Requirement →
Taking the listing below, restate word for word each line from the line with "### Batches -/" to the line with "let arrival : Arrival", ends included, and stop there.

Given data →
****************
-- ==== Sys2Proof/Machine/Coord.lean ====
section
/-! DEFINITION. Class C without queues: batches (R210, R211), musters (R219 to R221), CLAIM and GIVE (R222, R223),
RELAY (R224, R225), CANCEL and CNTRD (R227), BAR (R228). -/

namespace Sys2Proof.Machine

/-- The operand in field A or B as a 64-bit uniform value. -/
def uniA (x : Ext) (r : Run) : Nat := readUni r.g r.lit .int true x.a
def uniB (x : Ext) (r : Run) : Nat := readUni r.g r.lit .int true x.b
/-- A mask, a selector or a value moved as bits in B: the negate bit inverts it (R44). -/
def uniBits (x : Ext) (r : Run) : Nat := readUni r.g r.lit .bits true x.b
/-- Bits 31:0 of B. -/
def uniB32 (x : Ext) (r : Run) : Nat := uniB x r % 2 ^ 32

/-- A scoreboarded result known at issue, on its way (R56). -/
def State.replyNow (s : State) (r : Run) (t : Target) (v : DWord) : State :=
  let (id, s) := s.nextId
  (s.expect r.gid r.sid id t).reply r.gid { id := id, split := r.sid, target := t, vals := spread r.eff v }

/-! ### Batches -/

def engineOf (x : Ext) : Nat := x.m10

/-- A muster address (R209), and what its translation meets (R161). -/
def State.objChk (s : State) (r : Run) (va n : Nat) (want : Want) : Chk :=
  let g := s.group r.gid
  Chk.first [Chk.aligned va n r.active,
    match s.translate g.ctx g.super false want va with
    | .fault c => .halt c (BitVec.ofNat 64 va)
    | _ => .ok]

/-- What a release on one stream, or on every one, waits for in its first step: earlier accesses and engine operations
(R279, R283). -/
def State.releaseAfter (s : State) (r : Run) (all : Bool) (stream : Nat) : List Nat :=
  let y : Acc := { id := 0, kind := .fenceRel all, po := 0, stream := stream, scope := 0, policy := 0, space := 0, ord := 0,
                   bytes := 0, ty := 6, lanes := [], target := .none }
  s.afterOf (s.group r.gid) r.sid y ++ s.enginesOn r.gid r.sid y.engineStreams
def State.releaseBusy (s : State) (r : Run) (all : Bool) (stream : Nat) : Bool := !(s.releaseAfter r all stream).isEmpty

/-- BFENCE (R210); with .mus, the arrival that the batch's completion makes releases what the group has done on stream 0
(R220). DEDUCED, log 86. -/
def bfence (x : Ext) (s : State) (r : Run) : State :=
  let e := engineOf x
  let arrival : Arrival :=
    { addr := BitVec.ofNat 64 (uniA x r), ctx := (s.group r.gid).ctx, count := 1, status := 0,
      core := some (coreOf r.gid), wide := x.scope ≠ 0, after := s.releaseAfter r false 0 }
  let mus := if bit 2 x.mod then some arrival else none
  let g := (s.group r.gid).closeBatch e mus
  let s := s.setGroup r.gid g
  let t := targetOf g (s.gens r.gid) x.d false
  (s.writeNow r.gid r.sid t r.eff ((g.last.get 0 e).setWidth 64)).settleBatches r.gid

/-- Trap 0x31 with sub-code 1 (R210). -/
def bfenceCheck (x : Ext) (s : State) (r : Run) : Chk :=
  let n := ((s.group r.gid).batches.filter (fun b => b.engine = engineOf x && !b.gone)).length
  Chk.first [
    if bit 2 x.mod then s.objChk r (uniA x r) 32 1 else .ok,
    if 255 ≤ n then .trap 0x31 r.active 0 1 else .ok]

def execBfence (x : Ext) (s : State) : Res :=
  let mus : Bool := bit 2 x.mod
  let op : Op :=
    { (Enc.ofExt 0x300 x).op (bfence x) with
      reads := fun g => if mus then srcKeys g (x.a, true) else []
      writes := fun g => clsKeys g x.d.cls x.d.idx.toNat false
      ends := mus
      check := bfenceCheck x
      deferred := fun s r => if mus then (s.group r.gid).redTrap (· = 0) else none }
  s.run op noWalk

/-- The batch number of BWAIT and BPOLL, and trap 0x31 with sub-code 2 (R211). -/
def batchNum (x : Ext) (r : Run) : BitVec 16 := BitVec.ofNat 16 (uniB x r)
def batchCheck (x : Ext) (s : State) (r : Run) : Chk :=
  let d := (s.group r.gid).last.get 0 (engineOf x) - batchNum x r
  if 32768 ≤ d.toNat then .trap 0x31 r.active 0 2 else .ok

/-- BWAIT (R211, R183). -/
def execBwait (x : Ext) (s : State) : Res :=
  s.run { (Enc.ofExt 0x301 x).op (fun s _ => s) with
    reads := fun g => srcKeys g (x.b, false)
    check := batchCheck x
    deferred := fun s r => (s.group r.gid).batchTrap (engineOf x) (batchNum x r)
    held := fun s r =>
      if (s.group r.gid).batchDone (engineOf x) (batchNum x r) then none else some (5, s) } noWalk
****************
Worked solution →
/-! ### Batches -/

def engineOf (x : Ext) : Nat := x.m10

/-- A muster address (R209), and what its translation meets (R161). -/
def State.objChk (s : State) (r : Run) (va n : Nat) (want : Want) : Chk :=
  let g := s.group r.gid
  Chk.first [Chk.aligned va n r.active,
    match s.translate g.ctx g.super false want va with
    | .fault c => .halt c (BitVec.ofNat 64 va)
    | _ => .ok]

/-- What a release on one stream, or on every one, waits for in its first step: earlier accesses and engine operations
(R279, R283). -/
def State.releaseAfter (s : State) (r : Run) (all : Bool) (stream : Nat) : List Nat :=
  let y : Acc := { id := 0, kind := .fenceRel all, po := 0, stream := stream, scope := 0, policy := 0, space := 0, ord := 0,
                   bytes := 0, ty := 6, lanes := [], target := .none }
  s.afterOf (s.group r.gid) r.sid y ++ s.enginesOn r.gid r.sid y.engineStreams
def State.releaseBusy (s : State) (r : Run) (all : Bool) (stream : Nat) : Bool := !(s.releaseAfter r all stream).isEmpty

/-- BFENCE (R210); with .mus, the arrival that the batch's completion makes releases what the group has done on stream 0
(R220). DEDUCED, log 86. -/
def bfence (x : Ext) (s : State) (r : Run) : State :=
  let e := engineOf x
  let arrival : Arrival :=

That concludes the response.